Через несколько дней я встретился с ней в саду, она в самом деле была очень интересная блондина; тот же господин, который говорил об ней, представил меня ей, я был взволнован и так же мало умел это скрыть, как мой патрон улыбку.
Самолюбивая застенчивость прошла, я познакомился с ней, - она была очень несчастна и, .обманывая себя мнимым спокойствием, томилась и исходила в какой-то праздности сердца.
Р. была одна из тех скрытно-страстных женских натур, которые встречаются только между блондинами, (331) у них пламенное сердце маскировано кроткими и тихими чертами; они бледнеют от волнения, и глаза их не искрятся, а скорее тухнут, когда чувства выступают из берегов. Утомленный взор ее выбивался из сил, стремясь к чему-то, несытая грудь неровно подымалась. Во всем существе ее было что-то неспокойное, электрическое. Часто, гуляя по саду, она вдруг бледнела и, смущенная или встревоженная изнутри, отвечала рассеянно и торопилась домой; я именно в эти минуты любил смотреть на нее.

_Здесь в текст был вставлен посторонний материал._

def execLoadResultArrives (core unit i : Nat) (s : State) : Host.Outcome State Fault Refusal :=
  .next (match readyAcc s core unit i Acc.isLoad with
    | some (tid, a) => performLoad core tid i a s
    | none => s)

def execStorePerformed (core unit i : Nat) (s : State) : Host.Outcome State Fault Refusal :=
  .next (match readyAcc s core unit i (fun a => !a.isLoad) with
    | some (tid, a) => performStore core tid i a s
    | none => s)

/-- Pending fixed-latency results of a thread land when they are due (R188, R189). -/
def execFixedLatencyWriteback (core unit : Nat) (s : State) : Host.Outcome State Fault Refusal :=
  .next (match unitTid s core unit with
    | some tid => s.onThread tid fun t => t.land s.time
    | none => s)

/-- An L1 copy is no longer served once its lease has expired (R385). -/
def execLeaseExpiry (core line : Nat) (s : State) : Host.Outcome State Fault Refusal :=
  .next (s.onCore core fun c => { c with l1 := c.l1.filter fun x => x.line != line || s.time < x.expiry })

/-- A walk for a core's miss (R288, R289). -/
def execTlbWalk (core cid va : Nat) (s : State) : Host.Outcome State Fault Refusal :=
  .next (if va < 2 ^ 52 then (lookup core cid va s).1 else s)

end Sys2Proof.Machine
end

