/-- Something before the instruction keeps it from issuing: an earlier acquire, a store fence, or a store held for a
migration (R292, R388, R391). -/
def issueHeld (t : Thread) (rel : Bool) (addr : Nat → W64) (lanes : List Nat) (n : Nat) : Bool :=
  acqPending t || (rel && relPending t) || lanes.any fun l => wpmBlocks t (addr l).toNat n

/-! Global loads and stores (R273). -/

def strongOf (o : MemF) : Bool := o.ord != 0

/-- The accesses of the lanes that pass enter the list, and the others park. -/
def loadLanes (h : Head) (o : MemF) (s : State) : State :=
  let n := accBytes (accCode o)
  let addr := laneAddr s.cur o true (accUni o) n
  let lanes := lanesOf (execMask h s)
  if lanes.any fun l => wpmBlocks s.cur (addr l).toNat n then stall s
  else
    let r := checkLanes n .read addr lanes s
    let accs := r.2.ok.map fun (l, va, pa) =>
      { seq := 0, lane := l, kind := .load, va := va, pa := pa, n := n, code := accCode o, dst := .v o.data.toNat,
        strong := strongOf o, acq := o.ord == 2, scope := o.scope.toNat : Acc }
    parkCur h r.2.bad (enqueue accs (advance h r.1))

def execVld (h : Head) (o : MemF) (s : State) : Host.Outcome State Fault Refusal := uniform h (loadLanes h o) s

def storeLanes (h : Head) (o : MemF) (s : State) : State :=
  let n := accBytes (accCode o)
  let t := s.cur
  let addr := laneAddr t o true (accUni o) n
  let lanes := lanesOf (execMask h s)
  if lanes.any fun l => wpmBlocks t (addr l).toNat n then stall s
  else
    let r := checkLanes n .write addr lanes s
    let accs := r.2.ok.map fun (l, va, pa) =>
      { seq := 0, lane := l, kind := .store, va := va, pa := pa, n := n, data := vdata t o.data.toNat (wordsOf n) l,
        strong := strongOf o, rel := o.ord == 3, scope := o.scope.toNat : Acc }
    parkCur h r.2.bad (enqueue accs (advance h r.1))

def execVst (h : Head) (o : MemF) (s : State) : Host.Outcome State Fault Refusal := uniform h (storeLanes h o) s

/-- A scalar load or store: one access, whose fault parks every lane of `exec` (R270, R273). -/
def scalarAccess (h : Head) (o : MemF) (store : Bool) (s : State) : State :=
  let n := accBytes (accCode o)
  let t := s.cur
  let x := formAddr t o true 0
  let m := execMask h s
  if wpmBlocks t x.toNat n then stall s
  else
    match checkGlobal s.issue.core (s.curTask).cid n (if store then .write else .read) x s with
    | (s, .inr (c, tr)) => faultAll h c x tr s
    | (s, .inl pa) =>
      let a : Acc := { seq := 0, lane := lowLane m, kind := if store then .store else .load, va := x.toNat, pa := pa, n := n
                       code := accCode o, dst := if store then .none else .s o.data.toNat, blk := 1, data2 := m.toNat
                       data := if store then sdata t (o.data.setWidth 6) (wordsOf n) else 0
                       strong := strongOf o, acq := !store && o.ord == 2, rel := store && o.ord == 3
                       scope := o.scope.toNat }
      enqueue [a] (advance h s)

def execSld (h : Head) (o : MemF) (s : State) : Host.Outcome State Fault Refusal := uniform h (scalarAccess h o false) s
def execSst (h : Head) (o : MemF) (s : State) : Host.Outcome State Fault Refusal := uniform h (scalarAccess h o true) s

/-! Scratchpad (R257, R275). -/

/-- An outstanding engine operation writes scratchpad bytes that the instruction reaches (R271). -/
def spadHeld (t : Thread) (x n : Nat) : Bool := t.ops.any fun o => !o.done && o.wsp.any fun r => overlaps x n r.1 r.2

/-- An outstanding engine operation other than a scatter or a copy reads scratchpad bytes that a store reaches (R271). -/
def spadRead (t : Thread) (x n : Nat) : Bool := t.ops.any fun o => !o.done && o.rsp.any fun r => overlaps x n r.1 r.2

/-- A thread's scratchpad access may be made now. -/
def spadMay (t : Thread) (store : Bool) (addr : Nat → W64) (lanes : List Nat) (n : Nat) : Bool :=
  !acqPending t && !(store && relPending t) &&
    !(lanes.any fun l => spadHeld t (addr l).toNat n || (store && spadRead t (addr l).toNat n))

Внутреннюю жизнь ее я вскоре разглядел. Она не любила мужа и не могла его любить; ей было лет двадцать пять, ему за пятьдесят - с этим, может, она бы сладила, но различие образования, интересов, характеров было слишком резко.
Муж почти не выходил из комнаты; это был сухой, черствый старик, чиновник с притязанием на помещичество, раздражительный, как все больные и как почти все люди, потерявшие состояние. Ей было шестнадцать лет, когда ее отдали замуж, он имел достаток, но впоследствии все проиграл в карты и принужден был жить службой. Года за два до перевода в Вятку он начал хиреть, какая-то рана на ноге развилась в костоеду, старик сделался угрюм и тяжел, боялся своей болезни и смотрел взглядом тревожной и беспомощной подозрительности на свою жену. Она грустно и самоотверженно ходила за ним, но это было исполнение долга. Дети не могли удовлетворить всему - чего-то просило незанятое сердце.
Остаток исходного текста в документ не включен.